+++ SOURCE MATERIAL +++

-- ==== Sys2Proof/Tests/Slice0.lean ====
section
/-! SUPPORT. Tests of single steps and decodes, expected values from spec/95_test_vectors.md (the vector's name is in the
comment or the section title), and for every statement with hypotheses a witness that meets them. -/

namespace Sys2Proof.Tests

open Sys2Proof.Machine Sys2Proof.Spec

/-! ### Helpers -/

/-- The start state of a vector: reset, with a pc, one instruction word at it, and x1 and x2. -/
def start (pc w x1 x2 : Word) : State :=
  { ((State.reset.setReg 1 x1).setReg 2 x2).goto pc with imem := [(pc.toNat, w)] }

/-- The data memory of V-LOAD. -/
def loadMem : Memory :=
  [(0x1000, 0x80), (0x1001, 0x91), (0x1002, 0xA2), (0x1003, 0xB3), (0x1004, 0x44), (0x1005, 0x55), (0x1006, 0x66),
    (0x1007, 0x77), (0x1008, 0x08)]

/-- What the next state of one step holds in a register, and its pc. -/
def stepReg (s : State) (r : Reg) : Option (Word × Word) :=
  match step s with
  | .next t => some (t.reg r, t.pc)
  | _ => none

/-- The pc of the next state. -/
def stepPc (s : State) : Option Word :=
  match step s with
  | .next t => some t.pc
  | _ => none

/-- The run state, pc and cycle of the next state. -/
def stepRun (s : State) : Option (RunState × Word × Nat) :=
  match step s with
  | .next t => some (t.run, t.pc, t.cycle)
  | _ => none

/-- The bytes at the given addresses in the next state. -/
def stepBytes (s : State) (as : List Word) : Option (List Byte) :=
  match step s with
  | .next t => some (as.map t.mem.byteAt)
  | _ => none

/-- V-ADD and the like: x3 and the pc after one register-register word at 0. -/
def x3After (w x1 x2 : Word) : Option (Word × Word) := stepReg (start 0 w x1 x2) 3

/-! ### WellFormed: an odd offset has no encoding, an even one has -/

theorem test_wf_refuses_odd_jal : (Instr.jal 1 7).wf = false ∧ (Instr.jal 1 8).wf = true := by decide
theorem test_wf_refuses_odd_beq : (Instr.beq 1 2 1).wf = false ∧ (Instr.beq 1 2 (-2)).wf = true := by decide
theorem test_wf_refuses_odd_bne : (Instr.bne 1 2 (-1)).wf = false := by decide
theorem test_wf_refuses_odd_blt : (Instr.blt 1 2 4095).wf = false := by decide
theorem test_wf_refuses_odd_bge : (Instr.bge 1 2 3).wf = false := by decide

/-! ### Decode: every constructor, by a word written out from its format and the opcode map (30_encoding.md R82 to R95;
words of the vectors where they have one) -/

theorem test_decode_add_sub_mul : decode 0x002081B3 = .ok (.add 3 1 2) ∧ decode 0x402081B3 = .ok (.sub 3 1 2) ∧
    decode 0x022081B3 = .ok (.mul 3 1 2) := by decide
theorem test_decode_register :
    decode 0b0000000_00010_00001_001_00011_0110011 = .ok (.sll 3 1 2) ∧
    decode 0b0000000_00010_00001_010_00011_0110011 = .ok (.slt 3 1 2) ∧
    decode 0b0000000_00010_00001_100_00011_0110011 = .ok (.xor 3 1 2) ∧
    decode 0b0000000_00010_00001_101_00011_0110011 = .ok (.srl 3 1 2) ∧
    decode 0b0100000_00010_00001_101_00011_0110011 = .ok (.sra 3 1 2) ∧
    decode 0b0000000_00010_00001_110_00011_0110011 = .ok (.or 3 1 2) ∧
    decode 0b0000000_00010_00001_111_00011_0110011 = .ok (.and 3 1 2) ∧
    decode 0b0000001_00010_00001_100_00011_0110011 = .ok (.div 3 1 2) ∧
    decode 0b0000001_00010_00001_110_00011_0110011 = .ok (.rem 3 1 2) := by decide
theorem test_decode_immediate :
    decode 0x80008193 = .ok (.addi 3 1 (-2048)) ∧ decode 0x7FF08193 = .ok (.addi 3 1 2047) ∧
    decode 0b000011111111_00001_111_00011_0010011 = .ok (.andi 3 1 255) ∧
    decode 0b111111111111_00001_110_00011_0010011 = .ok (.ori 3 1 (-1)) := by decide
theorem test_decode_upper : decode 0x123452B7 = .ok (.lui 5 0x12345) ∧ decode 0xFFFFF297 = .ok (.auipc 5 0xFFFFF) := by
  decide
/-- V-IMM, the UJ rows: each scattered field by itself, and both ends. -/
theorem test_decode_jal : decode 0x002000EF = .ok (.jal 1 2) ∧ decode 0x001000EF = .ok (.jal 1 2048) ∧
    decode 0x000012EF = .ok (.jal 5 4096) ∧ decode 0x7FFFF0EF = .ok (.jal 1 1048574) ∧
    decode 0x800000EF = .ok (.jal 1 (-1048576)) := by decide
theorem test_decode_jalr : decode 0xFFC08067 = .ok (.jalr 0 1 (-4)) := by decide
/-- V-IMM, the SB rows. -/
theorem test_decode_beq : decode 0x00000163 = .ok (.beq 0 0 2) ∧ decode 0x00000863 = .ok (.beq 0 0 16) ∧
    decode 0x000000E3 = .ok (.beq 0 0 2048) ∧ decode 0x7E208FE3 = .ok (.beq 1 2 4094) ∧
    decode 0x80208063 = .ok (.beq 1 2 (-4096)) := by decide
theorem test_decode_branches : decode 0x00209463 = .ok (.bne 1 2 8) ∧ decode 0x0020C463 = .ok (.blt 1 2 8) ∧
    decode 0x0020D463 = .ok (.bge 1 2 8) := by decide
theorem test_decode_loads : decode 0xFFF08183 = .ok (.lb 3 1 (-1)) ∧ decode 0x00109183 = .ok (.lh 3 1 1) ∧
    decode 0x0030A183 = .ok (.lw 3 1 3) ∧ decode 0x0040B183 = .ok (.ld 3 1 4) := by decide
/-- V-STORE and the S rows of V-IMM: rs1 is the base, rs2 the data. -/
theorem test_decode_stores : decode 0xFE208E23 = .ok (.sb 1 2 (-4)) ∧ decode 0x002090A3 = .ok (.sh 1 2 1) ∧
    decode 0x7E20AFA3 = .ok (.sw 1 2 2047) ∧ decode 0xFE20BE23 = .ok (.sd 1 2 (-4)) := by decide
/-- V-DEC, unsupported opcodes (R98). -/
theorem test_decode_unsupported_opcode : decode 0x00000073 = .error (.unsupportedOpcode 0b1110011) ∧
    decode 0x0000000F = .error (.unsupportedOpcode 0b0001111) ∧ decode 0x00000001 = .error (.unsupportedOpcode 1) ∧
    decode 0xFFFFFFFF = .error (.unsupportedOpcode 0b1111111) := by decide
/-- V-DEC, unsupported functions (R99, D10): SLLI, SLTU, funct7 0100000 with funct3 001, MULH, funct7 0000010, JALR with
funct3 001, BLTU, LBU, a store with funct3 100. -/
theorem test_decode_unsupported_function :
    [0x00001013, 0x00003033, 0x40001033, 0x02001033, 0x04000033, 0x00001067, 0x00006063, 0x00004003,
      0x00004023].all (fun w => match decode w with
        | .error (.unsupportedFunction ..) => true
        | _ => false) = true := by decide
/-- A7: the words of the examples are what the encoder gives. -/
theorem test_encode : encode (.add 3 1 2) = 0x002081B3 ∧ encode (.sw 1 2 (-4)) = 0xFE20AE23 ∧
    encode (.blt 1 5 (-4)) = 0xFE50CEE3 ∧ encode (.jal 0 (-8)) = 0xFF9FF06F := by decide
/-- R97, R104: rows of the one table, and the outputs of the decoder, present and absent by format. -/
theorem test_table_rows : (tableRow .sra).funct7 = some 0b0100000 ∧ (tableRow .ld).funct3 = some 0b011 ∧
    (tableRow .auipc).funct3 = none ∧ (tableRow .sd).format = .S ∧ (tableRow .jalr).tag = .jalr := by decide
theorem test_decoded_fields : fieldsOf (.sub 3 1 2) = ⟨some 3, some 1, some 2, some 0, some 0b0100000, none⟩ ∧
    fieldsOf (.sw 1 2 (-4)) = ⟨none, some 1, some 2, some 2, none, some 0xFFFFFFFC⟩ ∧
    fieldsOf (.lui 5 0x12345) = ⟨some 5, none, none, none, none, some 0x12345000⟩ := by decide
theorem test_decodeTableWord : decodeTableWord 32 0x402081B3 = some (.sub 3 1 2) ∧ decodeTableWord 32 0 = none := by
  decide

/-! ### Register-register (V-ADD, V-SUB, V-LOGIC, V-SHIFT, V-SLT) -/

theorem test_add_carry_lost : x3After 0x002081B3 0xFFFFFFFF 1 = some (0, 4) := by decide
theorem test_add_same_register : stepReg (start 0 0x001080B3 5 0) 1 = some (0xA, 4) := by decide
theorem test_sub_borrow : x3After 0x402081B3 3 5 = some (0xFFFFFFFE, 4) := by decide
theorem test_xor : x3After 0x0020C1B3 0xFF00FF00 0x0FF00FF0 = some (0xF0F0F0F0, 4) := by decide
theorem test_or : x3After 0x0020E1B3 0xFF00FF00 0x0FF00FF0 = some (0xFFF0FFF0, 4) := by decide
theorem test_and : x3After 0x0020F1B3 0xFF00FF00 0x0FF00FF0 = some (0x0F000F00, 4) := by decide
theorem test_sll_amount_masked : x3After 0x002091B3 1 0xFFFFFFE1 = some (2, 4) := by decide
theorem test_sll_amount_32_is_0 : x3After 0x002091B3 1 32 = some (1, 4) := by decide
theorem test_srl_zero_fill : x3After 0x0020D1B3 0x80000000 31 = some (1, 4) := by decide
theorem test_sra_sign_fill : x3After 0x4020D1B3 0x80000000 1 = some (0xC0000000, 4) := by decide
theorem test_sra_amount_32_is_0 : x3After 0x4020D1B3 0x80000000 32 = some (0x80000000, 4) := by decide
theorem test_slt_signed : x3After 0x0020A1B3 0x80000000 0x7FFFFFFF = some (1, 4) := by decide
theorem test_slt_equal : x3After 0x0020A1B3 5 5 = some (0, 4) := by decide

/-! ### Multiply and divide (V-MUL, V-DIV, V-REM) -/

theorem test_mul_low_half : x3After 0x022081B3 0x80000000 0xFFFFFFFF = some (0x80000000, 4) := by decide
theorem test_mul_negative : x3After 0x022081B3 0xFFFFFFFD 5 = some (0xFFFFFFF1, 4) := by decide
theorem test_div_toward_zero : x3After 0x0220C1B3 0xFFFFFFF9 2 = some (0xFFFFFFFD, 4) := by decide
theorem test_div_corners : x3After 0x0220C1B3 7 0 = some (0, 4) ∧
    x3After 0x0220C1B3 0x80000000 0xFFFFFFFF = some (0x80000000, 4) := by decide
theorem test_rem_sign_of_dividend : x3After 0x0220E1B3 0xFFFFFFF9 2 = some (0xFFFFFFFF, 4) ∧
    x3After 0x0220E1B3 7 0xFFFFFFFE = some (1, 4) := by decide
theorem test_rem_corners : x3After 0x0220E1B3 7 0 = some (0, 4) ∧
    x3After 0x0220E1B3 0x80000000 0xFFFFFFFF = some (0, 4) := by decide

/-! ### Immediates (V-IMMOPS) and x0 (V-X0) -/

theorem test_addi_negative : x3After 0xFFF08193 5 0 = some (4, 4) := by decide
theorem test_andi_sign_extends : x3After 0xF000F193 0x12345678 0 = some (0x12345600, 4) := by decide
theorem test_ori_sign_extends : x3After 0x8000E193 0 0 = some (0xFFFFF800, 4) := by decide
theorem test_lui : stepReg (start 0 0x123452B7 0 0) 5 = some (0x12345000, 4) := by decide
theorem test_auipc_own_pc : stepReg (start 0x10 0x00001297 0 0) 5 = some (0x1010, 0x14) := by decide
theorem test_auipc_wraps : stepReg (start 0x1000 0xFFFFF297 0 0) 5 = some (0, 0x1004) := by decide
theorem test_x0_discards : stepReg (start 0 0x00208033 5 6) 0 = some (0, 4) ∧
    stepReg (start 0 0x12345037 0 0) 0 = some (0, 4) := by decide

/-! ### Jumps and branches (V-JAL, V-JALR, V-BR) -/

theorem test_jal_backward : stepReg (start 0x100 0xFF9FF06F 0 0) 0 = some (0, 0xF8) := by decide
theorem test_jal_links : stepReg (start 0x40 0x000012EF 0 0) 5 = some (0x44, 0x1040) := by decide
theorem test_jalr_clears_bit_0_only : stepReg ((start 0x20 0x003280E7 0 0).setReg 5 0x100) 1 = some (0x24, 0x102) := by
  decide
theorem test_jalr_reads_before_write : stepReg ((start 0x10 0x008282E7 0 0).setReg 5 0x40) 5 = some (0x14, 0x48) := by
  decide
theorem test_beq : stepPc (start 0x100 0x00208463 5 5) = some 0x108 ∧
    stepPc (start 0x100 0x00208463 5 6) = some 0x104 := by decide
theorem test_beq_backward_wraps : stepPc (start 0 0xFE000EE3 0 0) = some 0xFFFFFFFC := by decide
theorem test_bne : stepPc (start 0x100 0x00209463 5 5) = some 0x104 ∧
    stepPc (start 0x100 0x00209463 5 6) = some 0x108 := by decide
theorem test_blt_signed : stepPc (start 0x100 0x0020C463 0xFFFFFFFF 1) = some 0x108 ∧
    stepPc (start 0x100 0x0020C463 1 0xFFFFFFFF) = some 0x104 := by decide
theorem test_bge_signed : stepPc (start 0x100 0x0020D463 0x80000000 0x7FFFFFFF) = some 0x104 ∧
    stepPc (start 0x100 0x0020D463 5 5) = some 0x108 := by decide

/-! ### Loads and stores (V-LOAD, V-STORE) -/

theorem test_lb_sign_extends :
    stepReg { start 0 0x00108183 0x1000 0 with mem := loadMem } 3 = some (0xFFFFFF91, 4) := by decide
theorem test_lh_misaligned :
    stepReg { start 0 0x00109183 0x1000 0 with mem := loadMem } 3 = some (0xFFFFA291, 4) := by decide
theorem test_lw_little_endian :
    stepReg { start 0 0x0030A183 0x1000 0 with mem := loadMem } 3 = some (0x665544B3, 4) := by decide
theorem test_lw_wraps :
    stepReg { start 0 0xFFE02183 0 0 with mem := [(0, 0x33), (1, 0x44), (0xFFFFFFFE, 0x11), (0xFFFFFFFF, 0x22)] } 3
      = some (0x44332211, 4) := by decide
theorem test_ld_low_word :
    stepReg { start 0 0x0010B183 0x1000 0 with mem := loadMem } 3 = some (0x44B3A291, 4) := by decide
theorem test_sb : stepBytes { start 0 0xFE208E23 0x2010 0xA1B2C3D4 with mem := [(0x200B, 0xEE), (0x200D, 0xEE)] }
    [0x200B, 0x200C, 0x200D] = some [0xEE, 0xD4, 0xEE] := by decide
theorem test_sh_misaligned : stepBytes { start 0 0x002090A3 0x2000 0xA1B2C3D4 with mem := [(0x2003, 0xEE)] }
    [0x2001, 0x2002, 0x2003] = some [0xD4, 0xC3, 0xEE] := by decide
theorem test_sw_wraps : stepBytes (start 0 0xFE202F23 0 0xA1B2C3D4) [0xFFFFFFFE, 0xFFFFFFFF, 0, 1]
    = some [0xD4, 0xC3, 0xB2, 0xA1] := by decide
/-- The upper four bytes are OPEN (D8): only the determined ones are tested, and the neighbours. -/
theorem test_sd_low_bytes : ∃ t, step (start 0 0x0020B423 0x2000 0xA1B2C3D4) = .next t ∧
    t.mem.byteAt 0x2007 = 0 ∧ t.mem.byteAt 0x2008 = 0xD4 ∧ t.mem.byteAt 0x2009 = 0xC3 ∧ t.mem.byteAt 0x200A = 0xB2 ∧
    t.mem.byteAt 0x200B = 0xA1 ∧ t.mem.byteAt 0x2010 = 0 ∧ t.pc = 4 := by
  have key (b : Word) : (Memory.store [] 0x2008 (storeDataDouble 0xA1B2C3D4) 8).byteAt b =
      if (b - 0x2008).toNat < 8 then
        if (b - 0x2008).toNat < 4 then (0xA1B2C3D4 : Word).extractLsb' (8 * (b - 0x2008).toNat) 8
        else (Config.sdUpper 0xA1B2C3D4).extractLsb' (8 * ((b - 0x2008).toNat - 4)) 8
      else 0 := by
    rw [byteAt_store _ _ _ _ _ (by decide)]
    split
    next h => exact storeDataDouble_byte _ _ h
    · rfl
  refine ⟨_, rfl, ?_, ?_, ?_, ?_, ?_, ?_, rfl⟩ <;> exact (key _).trans (by decide)
theorem test_store_leaves_imem : (match step (start 0 0xFE202F23 0 0xA1B2C3D4) with
    | .next t => t.imem.fetch 0
    | _ => 0) = 0xFE202F23 := by decide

+++

> TASK DETAILS: Each of the lines from the one holding "theorem test_store_leaves_imem : (match" through the final line of the entries is to be set down exactly, and no others.

> REPLY TO THE EXERCISE:
theorem test_store_leaves_imem : (match step (start 0 0xFE202F23 0 0xA1B2C3D4) with
    | .next t => t.imem.fetch 0
    | _ => 0) = 0xFE202F23 := by decide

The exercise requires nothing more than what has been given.